Het Vrouwenverdrag in Nederland anno 1997


5 ALGEMENE CONCLUSIES EN AANBEVELINGEN

5.1 Conclusies

In deze Nationale Rapportage Internationaal Verdrag tegen Discriminatie van Vrouwen - het Verdrag - is getracht helderheid te brengen in de juridische discussie over de betekenis van de diverse verdragsverplichtingen. Voorts is aan de hand van een aantal geselecteerde beleidsterreinen bezien of en in hoeverre sprake is van een juiste implementatie van het Verdrag.

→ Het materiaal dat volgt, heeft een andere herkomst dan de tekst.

-- ==== Sys2Proof/Laws/Store.lean ====
section
/-!
SUPPORT. The laws of the sparse store: what a read gives after a write, and that a write keeps the canonical form.
-/
namespace Sys2Proof

/-- The keys of a canonical map above a bound: a key at or below the bound is not listed. -/
theorem SMap.get_of_le_bound {m : SMap} {b k : Nat} (h : SMap.wfFrom (some b) m = true) (hk : k ≤ b) : m.get k = 0 := by
  induction m generalizing b with
  | nil => rfl
  | cons e t ih =>
    obtain ⟨a, v⟩ := e
    simp only [SMap.wfFrom, Bool.and_eq_true, decide_eq_true_eq, bne_iff_ne] at h
    simp only [SMap.get]
    rw [if_neg (by omega)]
    exact ih h.2 (by omega)

/-- A canonical map above a bound is canonical above any lower bound. -/
theorem SMap.wfFrom_mono {m : SMap} {b c : Nat} (h : SMap.wfFrom (some b) m = true) (hc : c ≤ b) :
    SMap.wfFrom (some c) m = true := by
  cases m with
  | nil => rfl
  | cons e t =>
    obtain ⟨a, v⟩ := e
    simp only [SMap.wfFrom, Bool.and_eq_true, decide_eq_true_eq, bne_iff_ne] at h ⊢
    exact ⟨⟨by omega, h.1.2⟩, h.2⟩

/-- A canonical map above a bound is canonical. -/
theorem SMap.wf_of_bound {m : SMap} {b : Nat} (h : SMap.wfFrom (some b) m = true) : SMap.wfFrom none m = true := by
  cases m with
  | nil => rfl
  | cons e t =>
    obtain ⟨a, v⟩ := e
    simp only [SMap.wfFrom, Bool.and_eq_true, decide_eq_true_eq, bne_iff_ne] at h ⊢
    exact ⟨h.1.2, h.2⟩

/-- Putting a value reads back at its key. -/
theorem SMap.get_put_same (m : SMap) (k v : Nat) : (m.put k v).get k = v := by
  induction m with
  | nil => simp [SMap.put, SMap.get]
  | cons e t ih =>
    obtain ⟨a, w⟩ := e
    simp only [SMap.put]
    split
    · simp [SMap.get]
    · split
      · simp [SMap.get]
      · rename_i h1 h2
        simp only [SMap.get]
        rw [if_neg (by omega)]
        exact ih

/-- Putting a value leaves every other key. -/
theorem SMap.get_put_ne (m : SMap) {k j : Nat} (v : Nat) (h : j ≠ k) : (m.put k v).get j = m.get j := by
  induction m with
  | nil => simp [SMap.put, SMap.get]; omega
  | cons e t ih =>
    obtain ⟨a, w⟩ := e
    simp only [SMap.put]
    split
    · simp only [SMap.get]; rw [if_neg (by omega)]
    · split
      · rename_i h2
        simp only [SMap.get]; rw [if_neg (by omega), if_neg (by omega)]
      · simp only [SMap.get]; rw [ih]

/-- Removing a key leaves every other key. -/
theorem SMap.get_erase_ne (m : SMap) {k j : Nat} (h : j ≠ k) : (m.erase k).get j = m.get j := by
  induction m with
  | nil => rfl
  | cons e t ih =>
    obtain ⟨a, w⟩ := e
    simp only [SMap.erase]
    split
    · simp only [SMap.get]; rw [if_neg (by omega)]; exact ih
    · simp only [SMap.get]; rw [ih]

/-- A removed key reads 0. -/
theorem SMap.get_erase_same (m : SMap) (k : Nat) : (m.erase k).get k = 0 := by
  induction m with
  | nil => rfl
  | cons e t ih =>
    obtain ⟨a, w⟩ := e
    simp only [SMap.erase]
    split
    · exact ih
    · rename_i h1
      simp only [SMap.get]
      rw [if_neg h1]
      exact ih

/-- Putting a non-zero value keeps the canonical form above a bound below the key. -/
theorem SMap.wfFrom_put {m : SMap} {b k v : Nat} (h : SMap.wfFrom (some b) m = true) (hb : b < k) (hv : v ≠ 0) :
    SMap.wfFrom (some b) (m.put k v) = true := by
  induction m generalizing b with
  | nil => simp [SMap.put, SMap.wfFrom, hb, hv]
  | cons e t ih =>
    obtain ⟨a, w⟩ := e
    simp only [SMap.wfFrom, Bool.and_eq_true, decide_eq_true_eq, bne_iff_ne] at h
    simp only [SMap.put]
    split
    · rename_i h1
      simp only [SMap.wfFrom, Bool.and_eq_true, decide_eq_true_eq, bne_iff_ne]
      exact ⟨⟨hb, hv⟩, ⟨h1, h.1.2⟩, h.2⟩
    · split
      · rename_i h1 h2
        subst h2
        simp only [SMap.wfFrom, Bool.and_eq_true, decide_eq_true_eq, bne_iff_ne]
        exact ⟨⟨hb, hv⟩, h.2⟩
      · rename_i h1 h2
        simp only [SMap.wfFrom, Bool.and_eq_true, decide_eq_true_eq, bne_iff_ne]
        exact ⟨h.1, ih h.2 (by omega)⟩

/-- Removing a key keeps the canonical form above a bound. -/
theorem SMap.wfFrom_erase {m : SMap} {b : Nat} (k : Nat) (h : SMap.wfFrom (some b) m = true) :
    SMap.wfFrom (some b) (m.erase k) = true := by
  induction m generalizing b with
  | nil => rfl
  | cons e t ih =>
    obtain ⟨a, w⟩ := e
    simp only [SMap.wfFrom, Bool.and_eq_true, decide_eq_true_eq, bne_iff_ne] at h
    simp only [SMap.erase]
    split
    · exact SMap.wfFrom_mono (ih h.2) (by omega)
    · simp only [SMap.wfFrom, Bool.and_eq_true, decide_eq_true_eq, bne_iff_ne]
      exact ⟨h.1, ih h.2⟩

/-- A write keeps the canonical form. -/
theorem SMap.wf_set {m : SMap} (k v : Nat) (h : m.wf = true) : (m.set k v).wf = true := by
  simp only [SMap.wf, SMap.set] at *
  cases m with
  | nil =>
    split
    · rfl
    · rename_i hv; simp [SMap.put, SMap.wfFrom, hv]
  | cons e t =>
    obtain ⟨a, w⟩ := e
    simp only [SMap.wfFrom, Bool.and_eq_true, bne_iff_ne] at h
    split
    · simp only [SMap.erase]
      split
      · exact SMap.wf_of_bound (SMap.wfFrom_erase k h.2)
      · simp only [SMap.wfFrom, Bool.and_eq_true, bne_iff_ne]
        exact ⟨h.1, SMap.wfFrom_erase k h.2⟩
    · rename_i hv
      simp only [SMap.put]
      split
      · rename_i h1
        simp only [SMap.wfFrom, Bool.and_eq_true, decide_eq_true_eq, bne_iff_ne]
        exact ⟨hv, ⟨h1, h.1⟩, h.2⟩
      · split
        · rename_i h1 h2
          subst h2
          simp only [SMap.wfFrom, Bool.and_eq_true, bne_iff_ne]
          exact ⟨hv, h.2⟩
        · simp only [SMap.wfFrom, Bool.and_eq_true, bne_iff_ne]
          exact ⟨h.1, SMap.wfFrom_put h.2 (by omega) hv⟩

/-- A read at the written key gives the written value. -/
theorem SMap.get_set_same (m : SMap) (k v : Nat) : (m.set k v).get k = v := by
  simp only [SMap.set]
  split
  · rename_i hv; rw [SMap.get_erase_same, hv]
  · exact SMap.get_put_same m k v

/-- A write leaves every other key. -/
theorem SMap.get_set_ne (m : SMap) {k j : Nat} (v : Nat) (h : j ≠ k) : (m.set k v).get j = m.get j := by
  simp only [SMap.set]
  split
  · exact SMap.get_erase_ne m h
  · exact SMap.get_put_ne m v h

/-- A field reads back the value written, modulo its width. -/
theorem SMap.field_setField_same (m : SMap) (k w r v : Nat) :
    (m.setField k w r v).field k r = v % 2 ^ w := by
  simp only [SMap.field, SMap.setField, SMap.get_set_same, Nat.xor_assoc, Nat.xor_self, Nat.xor_zero]

/-- A write of a field leaves every other key's field. -/
theorem SMap.field_setField_ne (m : SMap) {k j : Nat} (w r v r' : Nat) (h : j ≠ k) :
    (m.setField k w r v).field j r' = m.field j r' := by
  simp only [SMap.field, SMap.setField, SMap.get_set_ne m _ h]

end Sys2Proof
end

In dit concluderend hoofdstuk zal deze tweeslag terugkomen en wordt ingegaan op de stand van zaken bij het algemene beleid gericht op de verbetering van de positie van vrouwen - de omschrijving van de rapportagecommissie van het begrip emancipatiebeleid -, en op de coördinatietaken die daarbij horen. Verwant aan dat laatste zijn de aanbevelingen voor volgende nationale rapportages.

Alleen bij een gedeelde visie op de betekenis van het Verdrag en de verdragsverplichtingen, en een adequate structuur om deze visie in beleid te concretiseren, kan de implementatie onderwerp zijn van politieke en maatschappelijke discussie. Ook de rechtsontwikkeling is gebaat bij eenduidigheid in de interpretatie van het Verdrag.

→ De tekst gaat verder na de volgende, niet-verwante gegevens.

/-- An access that passes through the broadcast window passes in port die 0's window (R72). -/
theorem Core.verdict_of_broadcast {k : Core} {m : Master} {page off : Nat} {write : Bool}
    (h : k.broadcastVerdict m page off write = .ok) : k.verdict m 1 page off write = .ok := by
  cases m with
  | die d => simp [Core.broadcastVerdict] at h
  | pf f | mp | debug => exact h

/-- The window is none of the places a die controller reaches: on page 0xD0 the error shows on port die 0's page (R81). -/
theorem Core.broadcastVerdict_die (k : Core) (d : Fin 8) (off : Nat) (write : Bool) :
    k.broadcastVerdict (.die d) 0xD0 off write = .error 1 0xD0 := by
  have hpage : k.pageExists 1 0xD0 = true := rfl
  simp [Core.broadcastVerdict, hpage]

/-! ### TRC_CFG on one die -/

/-- TRC_CFG of a window with the fields of a word written. -/
def Core.traceCfg (k : Core) (w word : Nat) : Core :=
  (k.wr R.TRC_CFG_ENTRY w 0 0 (bits word 22 12)).wr R.TRC_CFG_SWITCH_ID w 0 0 (bits word 11 0)

/-- TRC_CFG of die 0 leaves the verdict on an access of die 1's page. -/
theorem Core.verdict_traceCfg (k : Core) (word : Nat) (m : Master) (off : Nat) (write : Bool) :
    (k.traceCfg (dw 0) word).verdict m (dw 1) 0xD0 off write = k.verdict m (dw 1) 0xD0 off write := by
  rw [Core.traceCfg, Core.verdict_wr (by decide) (by decide) (by decide), Core.verdict_wr (by decide) (by decide) (by decide)]

/-- The write of TRC_CFG is the write of its two fields, which take every value. -/
theorem Core.writeReg_traceCfg (k : Core) (m : Master) (d : Fin 8) (word : Nat) :
    k.writeReg m (dw d) 0xD0 0x100 word = k.traceCfg (dw d) word := by
  have hw : dw d ≠ 0 := Nat.succ_ne_zero _
  have hind := (fieldsOnly_of_mem d (page := 0xD0) (off := 0x100) (by decide)).ind
  have hentry : bits word 22 12 ≤ 2047 := Nat.le_of_lt_succ (Nat.mod_lt _ (by decide))
  have hid : bits word 11 0 ≤ 4095 := Nat.le_of_lt_succ (Nat.mod_lt _ (by decide))
  rw [Core.writeReg_plain (by decide) _ _ _ hw hind (by decide) (by decide) (by decide), fieldsAt_traceCfg, List.foldl_cons,
    List.foldl_cons, List.foldl_nil, Core.writeField_rw_inRange _ _ _ rfl rfl (by decide) ⟨Nat.zero_le _, hid⟩,
    Core.writeField_rw_inRange _ _ _ rfl rfl (by decide) ⟨Nat.zero_le _, hentry⟩]
  rfl

/-- TRC_CFG reads as its two fields. -/
theorem Core.readWord_traceCfg (k : Core) (fz : Fuses) (sec : Sec) (d : Fin 8) :
    k.readWord fz sec (dw d) 0xD0 0x100 = k.rd R.TRC_CFG_ENTRY (dw d) 0 0 * 2 ^ 12 + k.rd R.TRC_CFG_SWITCH_ID (dw d) 0 0 := by
  have hind : k.indReg (dw d) 0xD0 0x100 = 0 := by
    rw [Core.indReg, (fieldsOnly_of_mem d (page := 0xD0) (off := 0x100) (by decide)).ind]
  have hentry : k.shown fz sec R.TRC_CFG_ENTRY (dw d) 0 0 = k.rd R.TRC_CFG_ENTRY (dw d) 0 0 := rfl
  have hid : k.shown fz sec R.TRC_CFG_SWITCH_ID (dw d) 0 0 = k.rd R.TRC_CFG_SWITCH_ID (dw d) 0 0 := rfl
  rw [Core.readWord, hind, fieldsAt_traceCfg, List.foldl_cons, List.foldl_cons, List.foldl_nil]
  simp only [hentry, hid, Nat.zero_add]
  exact congrArg (_ + ·) (Nat.mul_one _)

/-- A register of a plain page that is its fields alone is no command. -/
theorem ownWrite_fieldsOnly {d : Fin 8} {page off : Nat} (hp : page ∈ plainPages) (hf : FieldsOnly (dw d) page off)
    (m : Master) (v : Word) (s : State) : ownWrite m d page off v s = s := by
  obtain ⟨-, hheader, hcmd, -, hlo, hhi⟩ := hf
  rw [ownWrite_plain hp _ _ _ _ hcmd, everyOwn_plain hp _ _ _ _ (by omega) (by omega) (by omega) (by rwa [winOf_die])
    (by rwa [winOf_die])]

/-- One die's part of a broadcast write of TRC_CFG, on a die that serves it. -/
theorem broadcastDie_traceCfg {s : State} {m : Master} {d : Nat} (hd : d < 8) (hserves : Serves s m (dw d) 0xD0 0x100 true)
    (v : Word) :
    ownWrite m (Fin.ofNat 8 d) 0xD0 0x100 v (s.write m (dw d) 0xD0 0x100 fun k => k.writeReg m (dw d) 0xD0 0x100 v.toNat) =
      { s with core := s.core.traceCfg (dw d) v.toNat } := by
  obtain ⟨hlive, hverdict⟩ := hserves
  rw [ownWrite_fieldsOnly (by decide) (fieldsOnly_of_mem _ (by decide)), State.write_ok _ hlive hverdict,
    Core.writeReg_traceCfg _ _ ⟨d, hd⟩]

/-! ### Through the window -/

/-- A denied broadcast write applies nowhere and sets ACC_ERR (R72). -/
theorem State.broadcast_denied {s : State} {m : Master} {page o w' page' : Nat} (hlive : s.core.live = true)
    (hverdict : s.core.broadcastVerdict m page o true = .error w' page') (v : Word) :
    s.broadcast m page o v = { s with core := s.core.accErr w' page' m o } := by
  simp [State.broadcast, hlive, hverdict]

/-- A broadcast write that passes and is no command for the whole part goes to every populated die in turn (R72). -/
theorem State.broadcast_served {s : State} {m : Master} {page o : Nat} {v : Word} (hlive : s.core.live = true)
    (hverdict : s.core.broadcastVerdict m page o true = .ok) (honce : broadcastOnce m page o v.toNat s = none) :
    s.broadcast m page o v = s.core.dieList.foldl (fun s d =>
      ownWrite m (Fin.ofNat 8 d) page o v (s.write m (dw d) page o fun k => k.writeReg m (dw d) page o v.toNat)) s := by
  simp [State.broadcast, hlive, hverdict, honce]

/-- On a part of two dies that both serve it, a broadcast write of TRC_CFG writes it on both. -/
theorem State.broadcast_traceCfg {s : State} {m : Master} (hlive : s.core.live = true) (hdies : s.core.part.dies = 2)
    (hall : s.core.broadcastVerdict m 0xD0 0x100 true = .ok) (hsecond : s.core.verdict m 2 0xD0 0x100 true = .ok) (v : Word) :
    s.broadcast m 0xD0 0x100 v =
      { s with core := (s.core.traceCfg (dw 0) v.toNat).traceCfg (dw 1) v.toNat } := by
  have hlist : s.core.dieList = [0, 1] := by rw [Core.dieList, hdies]; rfl
  have hfirst := broadcastDie_traceCfg (d := 0) (by decide) ⟨hlive, Core.verdict_of_broadcast hall⟩ v
  have hnext := broadcastDie_traceCfg (s := { s with core := s.core.traceCfg (dw 0) v.toNat }) (d := 1)
    (by decide) ⟨hlive, (Core.verdict_traceCfg ..).trans hsecond⟩ v
  rw [State.broadcast_served hlive hall (by simp [broadcastOnce]), hlist, List.foldl_cons, List.foldl_cons, List.foldl_nil,
    hfirst, hnext]

section
variable {s : State} {off : BitVec 24} {w page o : Nat} (hsplit : splitAddr off.toNat = (w, page, o)) (halign : o % 4 = 0)
  (m : Master)
include hsplit halign

/-- BROADCAST_WRITE of one word is the write of its register through the window. -/
theorem exec_broadcastWrite_one (v : Word) : exec (.broadcastWrite m off v []) s = .next (s.broadcast m page o v) := by
  simp [exec, execBroadcastWrite, hsplit, halign, done]

/-- A permitted read through the window shows port die 0's register and changes nothing else (R73). -/
theorem completes_broadcastRead_served (hlive : s.core.live = true) (hverdict : s.core.broadcastVerdict m page o false = .ok) :
    Completes (.broadcastRead m off) s
      (s.core.readOut m (15 * 2 ^ 24 + off.toNat) (s.core.readWord s.fuse s.sec 1 page o)) := by
  simp [Completes, exec, execBroadcastRead, hsplit, halign, done, State.onCore_live _ hlive, hverdict]

/-- A denied read through the window shows zeros and sets ACC_ERR. -/
theorem completes_broadcastRead_denied (hlive : s.core.live = true) {w' page' : Nat}
    (hverdict : s.core.broadcastVerdict m page o false = .error w' page') :
    Completes (.broadcastRead m off) s ((s.core.accErr w' page' m o).readOut m (15 * 2 ^ 24 + off.toNat) 0) := by
  simp [Completes, exec, execBroadcastRead, hsplit, halign, done, State.onCore_live _ hlive, hverdict]

end

/-- Settles O2: the write goes die by die, and TRC_CFG of the first die leaves the verdict on the second's; the read is port
die 0's; a die controller's verdict is an error on port die 0's page. -/
theorem broadcastWindow : Obligations.BroadcastWindow := by
  intro s m off v hlive hsplit
  have hwrite := exec_broadcastWrite_one (s := s) hsplit (by decide) m v
  refine ⟨fun hdies hall hsecond => ?_, fun hverdict => ?_, fun d hm _ => ?_⟩
  · rwa [State.broadcast_traceCfg hlive hdies hall hsecond] at hwrite
  · have hread := completes_broadcastRead_served hsplit (by decide) m hlive hverdict
    exact (Core.readWord_traceCfg s.core s.fuse s.sec 0 ▸ hread :)
  · have hdenied (write) : s.core.broadcastVerdict m 0xD0 0x100 write = .error 1 0xD0 :=
      hm ▸ Core.broadcastVerdict_die ..
    rw [State.broadcast_denied hlive (hdenied true)] at hwrite
    exact ⟨hwrite, completes_broadcastRead_denied hsplit (by decide) m hlive (hdenied false)⟩

end Sys2Proof.Machine
end

section
/-!
SUPPORT. The read of SEQ_PARK_STAT (R79) shows PEAK within the 11 bits of its field, and the statement ReadEffectsAndHalves
within 16.
-/
namespace Sys2Proof.Machine

/-- A part that runs, all its dies released, whose register store holds 2,048 in PEAK of die 0's first pipeline: one more than
the field's 11 bits carry. The store is in canonical form, though no register write leaves a field wider than it is. -/
def widePeak : State :=
  { State.reset with core :=
    let k := State.reset.core.wr R.PAG_BOOT_PROG_RELEASED 0 0 0 0xFF
    { k with
      pack := { k.pack with power := true }
      io := { k.io with regs := k.io.regs.set (R.SEQ_PARK_STAT_PEAK.key (dw 0) 0 0) 2048 } } }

De rapportagecommissie hoopt dat deze eerste nationale rapportage niet alleen de politiek de mogelijkheid geeft langs democratische weg haar sturende invloed te doen gelden. Zij hoopt daarnaast dat dit verslag in brede kring besproken wordt, om te beginnen op een conferentie voor allen die bij de rapportage zijn betrokken. Het is immers voor het eerst dat informatie vanuit verschillende relevante bronnen bijeen is gebracht. In die zin kan deze rapportage dienen als instrument voor de noodzakelijke communicatie tussen de belangrijke actoren op het gebied van het emancipatiebeleid en het emancipatieproces in de samenleving.

De rapportagecommissie wijst met klem op het belang van het feit dat dit verdrag de discriminatie van vrouwen beoogt te bestrijden. Dit betekent dat het discriminatieverbod van artikel 1 van het Verdrag is te beschouwen als een aanscherping van in andere internationale verdragen voorkomende algemene verboden van discriminatie naar geslacht.

Het Verdrag bevat meer en concretere verplichtingen dan in 1990 ten tijde van de plenaire behandeling in de Tweede Kamer werd verondersteld. Bij het verwezenlijken van het Verdrag in zijn geheel en van de afzonderlijke verplichtingen is de vrijheid van de verdragsstaten qua inhoud en tijdpad beperkter dan werd aangenomen. De doelstellingen van het Verdrag zijn ruimer dan uitsluitend het bewerkstelligen van gelijkheid voor de wet en het invoeren van antidiscriminatiewetgeving. Het Verdrag erkent het structurele karakter van de achtergestelde positie van vrouwen ten opzichte van mannen, en het kent doelbewust bescherming toe aan vrouwen. Het Verdrag richt zich ook op het bestrijden van vooroordelen en daarmee samenhangende onjuiste beeldvorming.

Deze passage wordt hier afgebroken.